◆ EXERCISE OBJECTIVE: Comb through the entries for "valid" and pull out each line that holds it.

◆ MATERIAL FOR THE TASK:
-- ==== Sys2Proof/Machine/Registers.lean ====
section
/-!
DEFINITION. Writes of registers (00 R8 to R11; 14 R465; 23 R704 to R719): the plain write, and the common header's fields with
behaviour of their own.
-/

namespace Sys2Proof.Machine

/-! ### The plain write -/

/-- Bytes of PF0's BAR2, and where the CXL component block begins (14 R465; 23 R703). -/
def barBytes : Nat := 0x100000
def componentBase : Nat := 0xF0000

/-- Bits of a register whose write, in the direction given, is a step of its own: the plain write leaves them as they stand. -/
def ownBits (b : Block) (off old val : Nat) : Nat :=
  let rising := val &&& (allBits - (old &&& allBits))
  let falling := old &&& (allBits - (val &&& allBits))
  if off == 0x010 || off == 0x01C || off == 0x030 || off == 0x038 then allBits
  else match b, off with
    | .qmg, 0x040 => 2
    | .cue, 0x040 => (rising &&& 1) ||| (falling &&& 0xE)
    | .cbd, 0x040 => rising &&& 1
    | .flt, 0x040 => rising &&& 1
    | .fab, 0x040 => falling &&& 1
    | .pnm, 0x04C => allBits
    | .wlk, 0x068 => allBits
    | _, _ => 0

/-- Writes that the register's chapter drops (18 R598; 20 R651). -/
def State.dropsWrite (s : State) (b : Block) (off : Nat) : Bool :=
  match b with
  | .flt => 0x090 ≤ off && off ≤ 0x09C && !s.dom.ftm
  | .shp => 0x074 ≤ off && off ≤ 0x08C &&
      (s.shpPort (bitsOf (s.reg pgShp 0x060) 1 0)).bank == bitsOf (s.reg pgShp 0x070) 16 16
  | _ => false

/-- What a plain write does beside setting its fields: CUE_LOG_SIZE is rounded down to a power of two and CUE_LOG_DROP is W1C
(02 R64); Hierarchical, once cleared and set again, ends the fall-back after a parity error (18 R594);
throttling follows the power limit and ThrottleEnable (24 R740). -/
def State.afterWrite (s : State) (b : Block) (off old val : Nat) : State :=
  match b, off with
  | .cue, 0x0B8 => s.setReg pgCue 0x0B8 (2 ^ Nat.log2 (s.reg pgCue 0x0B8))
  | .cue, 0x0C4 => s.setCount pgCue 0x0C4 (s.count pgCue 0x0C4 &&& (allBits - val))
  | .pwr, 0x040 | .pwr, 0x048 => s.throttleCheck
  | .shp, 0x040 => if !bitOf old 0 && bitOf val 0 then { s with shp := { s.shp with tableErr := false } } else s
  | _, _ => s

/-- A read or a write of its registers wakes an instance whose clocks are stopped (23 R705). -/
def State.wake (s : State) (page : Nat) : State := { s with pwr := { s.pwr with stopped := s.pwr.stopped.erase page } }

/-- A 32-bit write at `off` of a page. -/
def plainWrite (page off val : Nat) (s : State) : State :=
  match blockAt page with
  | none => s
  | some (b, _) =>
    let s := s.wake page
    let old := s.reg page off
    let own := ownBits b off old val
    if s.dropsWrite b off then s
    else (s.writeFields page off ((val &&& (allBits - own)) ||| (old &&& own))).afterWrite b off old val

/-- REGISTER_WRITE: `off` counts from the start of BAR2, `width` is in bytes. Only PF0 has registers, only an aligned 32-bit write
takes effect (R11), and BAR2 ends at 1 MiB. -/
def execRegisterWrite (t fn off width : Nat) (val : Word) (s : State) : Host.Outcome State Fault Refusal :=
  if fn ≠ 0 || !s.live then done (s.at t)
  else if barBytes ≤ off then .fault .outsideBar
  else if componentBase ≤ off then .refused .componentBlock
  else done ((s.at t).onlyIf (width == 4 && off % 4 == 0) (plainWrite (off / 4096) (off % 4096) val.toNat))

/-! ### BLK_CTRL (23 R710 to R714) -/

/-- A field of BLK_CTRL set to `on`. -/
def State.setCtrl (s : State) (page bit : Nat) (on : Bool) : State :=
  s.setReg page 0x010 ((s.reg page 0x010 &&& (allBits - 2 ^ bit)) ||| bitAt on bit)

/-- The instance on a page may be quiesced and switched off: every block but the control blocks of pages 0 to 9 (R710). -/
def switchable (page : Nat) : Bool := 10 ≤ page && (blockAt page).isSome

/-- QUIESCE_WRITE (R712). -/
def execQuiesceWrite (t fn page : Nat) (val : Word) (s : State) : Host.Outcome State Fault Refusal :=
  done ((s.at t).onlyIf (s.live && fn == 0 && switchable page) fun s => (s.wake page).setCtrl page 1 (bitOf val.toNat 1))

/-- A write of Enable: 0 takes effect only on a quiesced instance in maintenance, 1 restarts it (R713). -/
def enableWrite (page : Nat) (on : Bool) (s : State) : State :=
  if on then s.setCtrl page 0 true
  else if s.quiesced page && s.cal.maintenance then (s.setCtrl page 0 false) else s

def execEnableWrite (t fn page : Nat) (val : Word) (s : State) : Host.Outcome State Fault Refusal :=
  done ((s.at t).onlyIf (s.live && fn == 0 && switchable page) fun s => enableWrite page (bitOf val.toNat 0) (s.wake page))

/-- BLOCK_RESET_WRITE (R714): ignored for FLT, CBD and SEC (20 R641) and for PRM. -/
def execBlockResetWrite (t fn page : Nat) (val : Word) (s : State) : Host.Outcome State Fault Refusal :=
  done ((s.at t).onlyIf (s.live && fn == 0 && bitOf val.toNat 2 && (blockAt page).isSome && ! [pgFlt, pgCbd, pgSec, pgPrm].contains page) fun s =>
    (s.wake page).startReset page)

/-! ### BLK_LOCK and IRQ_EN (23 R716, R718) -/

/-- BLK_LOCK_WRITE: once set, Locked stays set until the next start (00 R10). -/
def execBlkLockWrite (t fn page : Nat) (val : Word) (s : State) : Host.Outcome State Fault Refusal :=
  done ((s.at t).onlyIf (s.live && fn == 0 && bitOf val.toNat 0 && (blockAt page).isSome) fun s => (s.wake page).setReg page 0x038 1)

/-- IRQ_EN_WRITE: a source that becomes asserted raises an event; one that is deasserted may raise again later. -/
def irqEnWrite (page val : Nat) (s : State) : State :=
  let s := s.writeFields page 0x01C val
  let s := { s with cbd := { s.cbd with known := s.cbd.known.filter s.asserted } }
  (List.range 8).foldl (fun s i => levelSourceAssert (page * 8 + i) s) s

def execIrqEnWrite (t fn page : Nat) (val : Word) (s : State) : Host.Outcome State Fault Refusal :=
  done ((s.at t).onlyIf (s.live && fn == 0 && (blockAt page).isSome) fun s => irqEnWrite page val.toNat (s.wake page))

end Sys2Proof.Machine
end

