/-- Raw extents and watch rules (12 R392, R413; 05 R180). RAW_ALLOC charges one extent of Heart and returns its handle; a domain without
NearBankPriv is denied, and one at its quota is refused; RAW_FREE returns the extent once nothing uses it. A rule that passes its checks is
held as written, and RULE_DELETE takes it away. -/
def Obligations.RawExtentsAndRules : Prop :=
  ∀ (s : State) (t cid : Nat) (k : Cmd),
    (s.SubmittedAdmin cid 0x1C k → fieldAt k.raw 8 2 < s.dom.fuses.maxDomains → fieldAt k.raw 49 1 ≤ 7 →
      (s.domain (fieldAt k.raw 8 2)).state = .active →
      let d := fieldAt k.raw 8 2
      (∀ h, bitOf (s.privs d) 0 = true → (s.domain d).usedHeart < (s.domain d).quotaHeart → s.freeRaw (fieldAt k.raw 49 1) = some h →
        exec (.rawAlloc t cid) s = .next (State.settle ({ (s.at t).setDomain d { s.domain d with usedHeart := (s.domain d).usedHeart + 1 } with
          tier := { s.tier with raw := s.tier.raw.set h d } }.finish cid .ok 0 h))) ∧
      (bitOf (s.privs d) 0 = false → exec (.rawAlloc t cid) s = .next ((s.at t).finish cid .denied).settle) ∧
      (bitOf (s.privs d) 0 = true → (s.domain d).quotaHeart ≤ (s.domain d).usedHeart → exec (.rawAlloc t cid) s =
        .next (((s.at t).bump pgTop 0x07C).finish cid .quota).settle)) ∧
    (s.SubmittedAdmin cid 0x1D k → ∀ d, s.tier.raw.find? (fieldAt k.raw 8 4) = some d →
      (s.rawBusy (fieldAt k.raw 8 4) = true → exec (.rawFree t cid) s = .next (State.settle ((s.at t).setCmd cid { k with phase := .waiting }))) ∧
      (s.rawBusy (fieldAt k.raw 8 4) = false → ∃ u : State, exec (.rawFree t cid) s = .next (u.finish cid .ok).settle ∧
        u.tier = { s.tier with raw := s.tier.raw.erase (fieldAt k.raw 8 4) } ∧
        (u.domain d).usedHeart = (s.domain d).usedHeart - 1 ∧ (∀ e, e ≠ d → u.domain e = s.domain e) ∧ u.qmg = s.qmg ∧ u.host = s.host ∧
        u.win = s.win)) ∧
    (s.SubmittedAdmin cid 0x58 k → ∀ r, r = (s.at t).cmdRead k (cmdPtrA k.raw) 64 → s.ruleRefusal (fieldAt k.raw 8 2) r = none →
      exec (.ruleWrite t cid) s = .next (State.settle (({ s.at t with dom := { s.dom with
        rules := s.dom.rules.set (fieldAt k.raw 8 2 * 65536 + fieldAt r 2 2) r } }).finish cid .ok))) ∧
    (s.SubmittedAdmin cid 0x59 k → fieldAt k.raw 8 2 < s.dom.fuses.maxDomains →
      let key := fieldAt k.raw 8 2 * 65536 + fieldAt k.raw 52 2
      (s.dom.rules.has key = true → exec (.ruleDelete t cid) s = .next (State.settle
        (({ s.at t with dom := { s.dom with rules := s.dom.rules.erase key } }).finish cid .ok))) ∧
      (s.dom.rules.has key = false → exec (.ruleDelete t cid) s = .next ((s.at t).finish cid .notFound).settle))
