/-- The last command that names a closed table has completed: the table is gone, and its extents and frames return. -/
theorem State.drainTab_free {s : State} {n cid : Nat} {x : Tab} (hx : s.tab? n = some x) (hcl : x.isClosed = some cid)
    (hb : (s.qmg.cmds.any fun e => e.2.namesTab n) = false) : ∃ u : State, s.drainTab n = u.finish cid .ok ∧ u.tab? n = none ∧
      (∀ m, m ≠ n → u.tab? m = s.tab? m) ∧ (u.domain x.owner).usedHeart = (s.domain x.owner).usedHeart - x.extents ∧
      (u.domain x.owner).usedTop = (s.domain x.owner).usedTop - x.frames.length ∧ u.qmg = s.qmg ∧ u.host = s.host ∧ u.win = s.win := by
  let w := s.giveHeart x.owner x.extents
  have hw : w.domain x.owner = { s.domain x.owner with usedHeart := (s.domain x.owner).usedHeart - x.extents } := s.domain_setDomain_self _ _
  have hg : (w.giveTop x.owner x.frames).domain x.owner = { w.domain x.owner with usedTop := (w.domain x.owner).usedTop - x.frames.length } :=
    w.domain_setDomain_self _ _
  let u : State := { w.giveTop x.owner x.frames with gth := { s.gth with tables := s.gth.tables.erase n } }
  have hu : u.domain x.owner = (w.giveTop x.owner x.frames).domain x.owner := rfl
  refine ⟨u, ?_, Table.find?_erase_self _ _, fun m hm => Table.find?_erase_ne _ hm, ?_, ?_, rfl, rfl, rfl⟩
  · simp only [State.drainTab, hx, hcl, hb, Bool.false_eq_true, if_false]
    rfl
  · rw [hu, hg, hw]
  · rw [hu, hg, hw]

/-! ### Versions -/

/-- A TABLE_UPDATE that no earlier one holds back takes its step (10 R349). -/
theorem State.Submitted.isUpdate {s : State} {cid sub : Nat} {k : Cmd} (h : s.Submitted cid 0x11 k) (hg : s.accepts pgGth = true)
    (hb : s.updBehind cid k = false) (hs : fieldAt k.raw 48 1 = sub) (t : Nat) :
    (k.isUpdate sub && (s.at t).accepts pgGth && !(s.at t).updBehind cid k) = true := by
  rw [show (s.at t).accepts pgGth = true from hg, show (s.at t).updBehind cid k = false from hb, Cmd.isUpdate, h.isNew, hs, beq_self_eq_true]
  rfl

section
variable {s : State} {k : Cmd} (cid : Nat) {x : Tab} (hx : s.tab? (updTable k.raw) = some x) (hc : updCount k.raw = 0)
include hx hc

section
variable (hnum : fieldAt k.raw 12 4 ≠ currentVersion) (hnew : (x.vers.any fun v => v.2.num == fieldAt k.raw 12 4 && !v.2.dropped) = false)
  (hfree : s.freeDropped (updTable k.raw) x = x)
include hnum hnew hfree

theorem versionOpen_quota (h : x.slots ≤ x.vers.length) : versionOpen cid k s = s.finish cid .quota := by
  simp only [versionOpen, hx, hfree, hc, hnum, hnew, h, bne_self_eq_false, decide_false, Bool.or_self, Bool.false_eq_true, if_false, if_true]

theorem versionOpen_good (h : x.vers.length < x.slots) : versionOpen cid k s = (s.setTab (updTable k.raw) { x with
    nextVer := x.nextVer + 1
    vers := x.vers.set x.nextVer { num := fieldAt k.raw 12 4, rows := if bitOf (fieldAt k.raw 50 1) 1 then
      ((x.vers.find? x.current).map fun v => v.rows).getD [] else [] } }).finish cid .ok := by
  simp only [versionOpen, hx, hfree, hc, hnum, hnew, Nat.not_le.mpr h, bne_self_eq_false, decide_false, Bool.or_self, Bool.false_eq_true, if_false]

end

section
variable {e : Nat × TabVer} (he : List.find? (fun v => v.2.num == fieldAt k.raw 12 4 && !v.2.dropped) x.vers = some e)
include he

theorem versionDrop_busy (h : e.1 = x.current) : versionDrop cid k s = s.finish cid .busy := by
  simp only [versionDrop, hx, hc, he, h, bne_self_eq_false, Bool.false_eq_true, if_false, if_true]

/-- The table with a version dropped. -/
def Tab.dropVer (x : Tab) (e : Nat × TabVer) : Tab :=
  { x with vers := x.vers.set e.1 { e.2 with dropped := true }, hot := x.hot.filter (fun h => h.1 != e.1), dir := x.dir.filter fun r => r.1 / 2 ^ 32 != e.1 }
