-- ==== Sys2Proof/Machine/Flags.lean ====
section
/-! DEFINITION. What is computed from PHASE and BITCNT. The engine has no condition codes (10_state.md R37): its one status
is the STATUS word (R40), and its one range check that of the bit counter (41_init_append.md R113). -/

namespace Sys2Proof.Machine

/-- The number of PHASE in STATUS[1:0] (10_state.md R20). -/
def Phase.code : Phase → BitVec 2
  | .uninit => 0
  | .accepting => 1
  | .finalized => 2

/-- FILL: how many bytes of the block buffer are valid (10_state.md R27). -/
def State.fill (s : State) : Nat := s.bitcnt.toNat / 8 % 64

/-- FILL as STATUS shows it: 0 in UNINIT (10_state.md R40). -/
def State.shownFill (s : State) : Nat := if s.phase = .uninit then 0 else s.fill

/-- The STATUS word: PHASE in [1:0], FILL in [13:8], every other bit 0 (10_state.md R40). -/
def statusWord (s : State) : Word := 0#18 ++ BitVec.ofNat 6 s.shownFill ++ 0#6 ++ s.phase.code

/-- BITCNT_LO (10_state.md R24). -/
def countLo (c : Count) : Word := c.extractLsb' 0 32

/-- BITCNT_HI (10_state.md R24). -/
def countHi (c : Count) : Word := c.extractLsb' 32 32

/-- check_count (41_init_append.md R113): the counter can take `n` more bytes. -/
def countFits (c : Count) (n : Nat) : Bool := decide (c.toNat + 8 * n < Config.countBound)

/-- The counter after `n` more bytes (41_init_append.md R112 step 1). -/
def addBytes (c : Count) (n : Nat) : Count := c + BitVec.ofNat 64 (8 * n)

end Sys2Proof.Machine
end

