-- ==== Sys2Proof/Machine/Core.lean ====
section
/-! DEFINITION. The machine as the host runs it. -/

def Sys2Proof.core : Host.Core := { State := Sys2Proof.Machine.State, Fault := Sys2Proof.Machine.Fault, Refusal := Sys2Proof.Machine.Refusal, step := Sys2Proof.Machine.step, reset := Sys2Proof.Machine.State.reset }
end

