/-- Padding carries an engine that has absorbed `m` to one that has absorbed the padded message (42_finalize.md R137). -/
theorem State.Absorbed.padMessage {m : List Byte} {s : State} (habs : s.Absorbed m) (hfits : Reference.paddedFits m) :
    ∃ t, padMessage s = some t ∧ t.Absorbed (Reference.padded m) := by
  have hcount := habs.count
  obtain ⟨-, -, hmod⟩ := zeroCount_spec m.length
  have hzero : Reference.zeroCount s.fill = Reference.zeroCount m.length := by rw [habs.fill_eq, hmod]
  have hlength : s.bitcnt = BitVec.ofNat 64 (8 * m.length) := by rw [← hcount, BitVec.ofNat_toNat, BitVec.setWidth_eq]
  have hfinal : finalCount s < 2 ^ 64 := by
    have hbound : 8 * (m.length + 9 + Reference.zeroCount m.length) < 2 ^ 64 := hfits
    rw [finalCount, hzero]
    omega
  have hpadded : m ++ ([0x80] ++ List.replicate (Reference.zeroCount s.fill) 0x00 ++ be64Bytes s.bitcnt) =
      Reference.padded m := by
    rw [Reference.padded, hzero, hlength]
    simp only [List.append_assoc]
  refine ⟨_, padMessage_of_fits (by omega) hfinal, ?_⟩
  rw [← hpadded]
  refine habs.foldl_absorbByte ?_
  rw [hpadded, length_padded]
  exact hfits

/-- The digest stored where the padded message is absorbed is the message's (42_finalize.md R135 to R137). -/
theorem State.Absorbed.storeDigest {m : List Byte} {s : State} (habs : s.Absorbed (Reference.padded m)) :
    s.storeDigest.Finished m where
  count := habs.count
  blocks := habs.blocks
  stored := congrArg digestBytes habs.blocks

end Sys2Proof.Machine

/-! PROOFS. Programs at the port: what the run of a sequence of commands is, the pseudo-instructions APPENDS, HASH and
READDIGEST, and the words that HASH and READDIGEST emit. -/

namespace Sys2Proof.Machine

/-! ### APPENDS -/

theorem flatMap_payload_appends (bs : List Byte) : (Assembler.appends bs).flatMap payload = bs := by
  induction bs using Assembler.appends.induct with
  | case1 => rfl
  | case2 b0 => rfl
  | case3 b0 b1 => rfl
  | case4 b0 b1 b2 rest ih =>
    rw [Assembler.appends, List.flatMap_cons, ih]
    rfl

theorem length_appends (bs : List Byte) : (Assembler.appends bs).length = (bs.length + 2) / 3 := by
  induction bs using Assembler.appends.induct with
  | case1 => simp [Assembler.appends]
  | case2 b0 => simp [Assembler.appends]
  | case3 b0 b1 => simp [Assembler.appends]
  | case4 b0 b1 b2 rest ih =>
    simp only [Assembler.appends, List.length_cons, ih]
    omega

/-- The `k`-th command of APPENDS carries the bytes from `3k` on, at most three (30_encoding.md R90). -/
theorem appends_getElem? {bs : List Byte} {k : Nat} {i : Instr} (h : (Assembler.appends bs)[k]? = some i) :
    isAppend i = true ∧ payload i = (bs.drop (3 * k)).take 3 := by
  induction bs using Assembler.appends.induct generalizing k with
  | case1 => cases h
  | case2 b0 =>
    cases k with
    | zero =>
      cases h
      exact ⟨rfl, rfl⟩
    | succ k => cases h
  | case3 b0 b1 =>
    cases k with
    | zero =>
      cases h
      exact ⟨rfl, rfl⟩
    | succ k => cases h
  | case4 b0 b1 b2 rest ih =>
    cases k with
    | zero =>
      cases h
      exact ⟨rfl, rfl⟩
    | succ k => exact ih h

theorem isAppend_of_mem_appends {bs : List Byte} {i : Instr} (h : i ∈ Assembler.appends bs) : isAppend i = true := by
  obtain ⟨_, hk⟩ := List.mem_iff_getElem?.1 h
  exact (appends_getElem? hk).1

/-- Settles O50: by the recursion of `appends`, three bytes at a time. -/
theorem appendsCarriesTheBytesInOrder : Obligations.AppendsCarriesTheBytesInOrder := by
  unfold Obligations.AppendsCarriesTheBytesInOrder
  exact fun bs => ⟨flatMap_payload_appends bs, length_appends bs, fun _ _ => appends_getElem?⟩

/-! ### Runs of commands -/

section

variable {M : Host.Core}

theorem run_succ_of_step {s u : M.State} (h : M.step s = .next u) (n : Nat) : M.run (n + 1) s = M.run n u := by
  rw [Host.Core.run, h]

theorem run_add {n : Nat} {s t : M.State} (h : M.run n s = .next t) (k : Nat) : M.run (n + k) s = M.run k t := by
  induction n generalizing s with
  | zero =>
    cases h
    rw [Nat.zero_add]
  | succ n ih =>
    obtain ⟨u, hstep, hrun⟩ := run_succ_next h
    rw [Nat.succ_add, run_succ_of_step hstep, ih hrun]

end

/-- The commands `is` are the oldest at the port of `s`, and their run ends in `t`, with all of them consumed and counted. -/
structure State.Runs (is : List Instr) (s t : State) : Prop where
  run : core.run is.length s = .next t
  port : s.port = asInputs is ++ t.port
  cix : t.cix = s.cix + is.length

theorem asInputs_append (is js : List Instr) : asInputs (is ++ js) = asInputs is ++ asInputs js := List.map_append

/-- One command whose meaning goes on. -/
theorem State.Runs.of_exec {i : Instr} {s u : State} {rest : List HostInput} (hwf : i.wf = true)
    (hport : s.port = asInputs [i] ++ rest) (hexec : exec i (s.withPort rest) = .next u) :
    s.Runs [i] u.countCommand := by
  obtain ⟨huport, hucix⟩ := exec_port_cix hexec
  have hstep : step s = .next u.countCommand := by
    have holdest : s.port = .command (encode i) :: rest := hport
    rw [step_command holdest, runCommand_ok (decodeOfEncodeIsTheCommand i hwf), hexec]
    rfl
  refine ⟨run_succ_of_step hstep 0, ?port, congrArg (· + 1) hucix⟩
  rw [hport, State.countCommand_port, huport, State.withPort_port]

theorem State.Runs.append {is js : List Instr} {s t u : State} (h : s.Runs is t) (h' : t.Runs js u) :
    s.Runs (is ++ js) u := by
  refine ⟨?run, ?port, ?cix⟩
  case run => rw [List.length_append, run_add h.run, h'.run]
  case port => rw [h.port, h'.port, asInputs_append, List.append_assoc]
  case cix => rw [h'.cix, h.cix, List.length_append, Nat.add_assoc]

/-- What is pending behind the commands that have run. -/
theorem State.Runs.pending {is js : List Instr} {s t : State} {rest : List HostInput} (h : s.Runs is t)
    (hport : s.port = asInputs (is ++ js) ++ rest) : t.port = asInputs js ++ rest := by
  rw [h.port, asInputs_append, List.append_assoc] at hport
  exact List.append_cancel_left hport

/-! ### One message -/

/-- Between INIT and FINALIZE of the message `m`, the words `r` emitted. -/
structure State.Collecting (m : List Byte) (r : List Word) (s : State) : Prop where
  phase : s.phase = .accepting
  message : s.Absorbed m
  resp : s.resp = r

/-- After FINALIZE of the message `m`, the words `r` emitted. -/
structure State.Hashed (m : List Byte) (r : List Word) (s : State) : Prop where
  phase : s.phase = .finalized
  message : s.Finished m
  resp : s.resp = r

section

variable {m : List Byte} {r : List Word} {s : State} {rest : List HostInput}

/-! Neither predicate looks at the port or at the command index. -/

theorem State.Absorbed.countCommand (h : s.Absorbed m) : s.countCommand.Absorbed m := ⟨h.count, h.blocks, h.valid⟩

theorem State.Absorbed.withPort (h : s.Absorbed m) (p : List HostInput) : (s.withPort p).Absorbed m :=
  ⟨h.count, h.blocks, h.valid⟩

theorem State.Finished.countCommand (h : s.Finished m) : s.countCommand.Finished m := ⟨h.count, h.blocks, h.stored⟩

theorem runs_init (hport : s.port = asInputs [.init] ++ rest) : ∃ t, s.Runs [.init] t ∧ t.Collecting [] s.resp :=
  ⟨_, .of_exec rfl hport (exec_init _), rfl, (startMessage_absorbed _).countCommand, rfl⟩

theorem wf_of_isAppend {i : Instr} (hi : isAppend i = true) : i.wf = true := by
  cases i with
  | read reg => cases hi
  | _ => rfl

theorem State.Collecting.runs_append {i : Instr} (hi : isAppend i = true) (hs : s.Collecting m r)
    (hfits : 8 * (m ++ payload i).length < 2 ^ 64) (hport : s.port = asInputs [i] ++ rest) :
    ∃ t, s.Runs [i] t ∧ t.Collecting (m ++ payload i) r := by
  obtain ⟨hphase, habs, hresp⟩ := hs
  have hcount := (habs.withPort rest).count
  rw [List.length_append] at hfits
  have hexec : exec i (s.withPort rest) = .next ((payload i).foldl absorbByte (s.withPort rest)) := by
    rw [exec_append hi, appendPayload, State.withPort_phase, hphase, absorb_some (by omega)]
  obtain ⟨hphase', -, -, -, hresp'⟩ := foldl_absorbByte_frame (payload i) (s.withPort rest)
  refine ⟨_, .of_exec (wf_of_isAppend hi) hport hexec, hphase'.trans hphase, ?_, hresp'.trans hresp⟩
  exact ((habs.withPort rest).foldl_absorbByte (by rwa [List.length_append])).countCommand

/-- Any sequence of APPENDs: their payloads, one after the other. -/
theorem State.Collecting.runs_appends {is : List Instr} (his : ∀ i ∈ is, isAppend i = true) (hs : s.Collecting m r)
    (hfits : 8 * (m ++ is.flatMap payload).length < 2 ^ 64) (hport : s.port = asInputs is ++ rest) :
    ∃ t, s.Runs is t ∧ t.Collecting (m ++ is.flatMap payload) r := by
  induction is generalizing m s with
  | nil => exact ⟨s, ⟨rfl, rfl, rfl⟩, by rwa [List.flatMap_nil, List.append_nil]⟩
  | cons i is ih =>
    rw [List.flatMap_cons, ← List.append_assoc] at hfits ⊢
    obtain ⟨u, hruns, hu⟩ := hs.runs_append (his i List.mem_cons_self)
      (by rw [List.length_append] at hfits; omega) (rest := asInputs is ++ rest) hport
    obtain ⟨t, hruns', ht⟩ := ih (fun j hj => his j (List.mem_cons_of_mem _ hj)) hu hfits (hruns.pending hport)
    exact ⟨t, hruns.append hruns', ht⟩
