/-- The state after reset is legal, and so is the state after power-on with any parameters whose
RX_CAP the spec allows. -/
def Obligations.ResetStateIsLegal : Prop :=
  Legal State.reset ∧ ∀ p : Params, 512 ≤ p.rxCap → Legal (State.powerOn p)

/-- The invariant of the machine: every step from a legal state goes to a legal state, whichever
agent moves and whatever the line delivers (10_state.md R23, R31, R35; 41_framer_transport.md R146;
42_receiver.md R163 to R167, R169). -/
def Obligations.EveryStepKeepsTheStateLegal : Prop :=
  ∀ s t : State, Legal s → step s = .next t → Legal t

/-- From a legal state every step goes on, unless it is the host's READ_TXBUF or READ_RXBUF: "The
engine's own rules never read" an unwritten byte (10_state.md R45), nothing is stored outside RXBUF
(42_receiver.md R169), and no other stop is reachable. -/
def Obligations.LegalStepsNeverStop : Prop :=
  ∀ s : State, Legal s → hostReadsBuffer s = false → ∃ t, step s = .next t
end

◆ YOUR RESPONSE:
/-- FILL: how many bytes of the block buffer are valid (10_state.md R27). -/
theorem State.Absorbed.countCommand (h : s.Absorbed m) : s.countCommand.Absorbed m := ⟨h.count, h.blocks, h.valid⟩
  ⟨h.count, h.blocks, h.valid⟩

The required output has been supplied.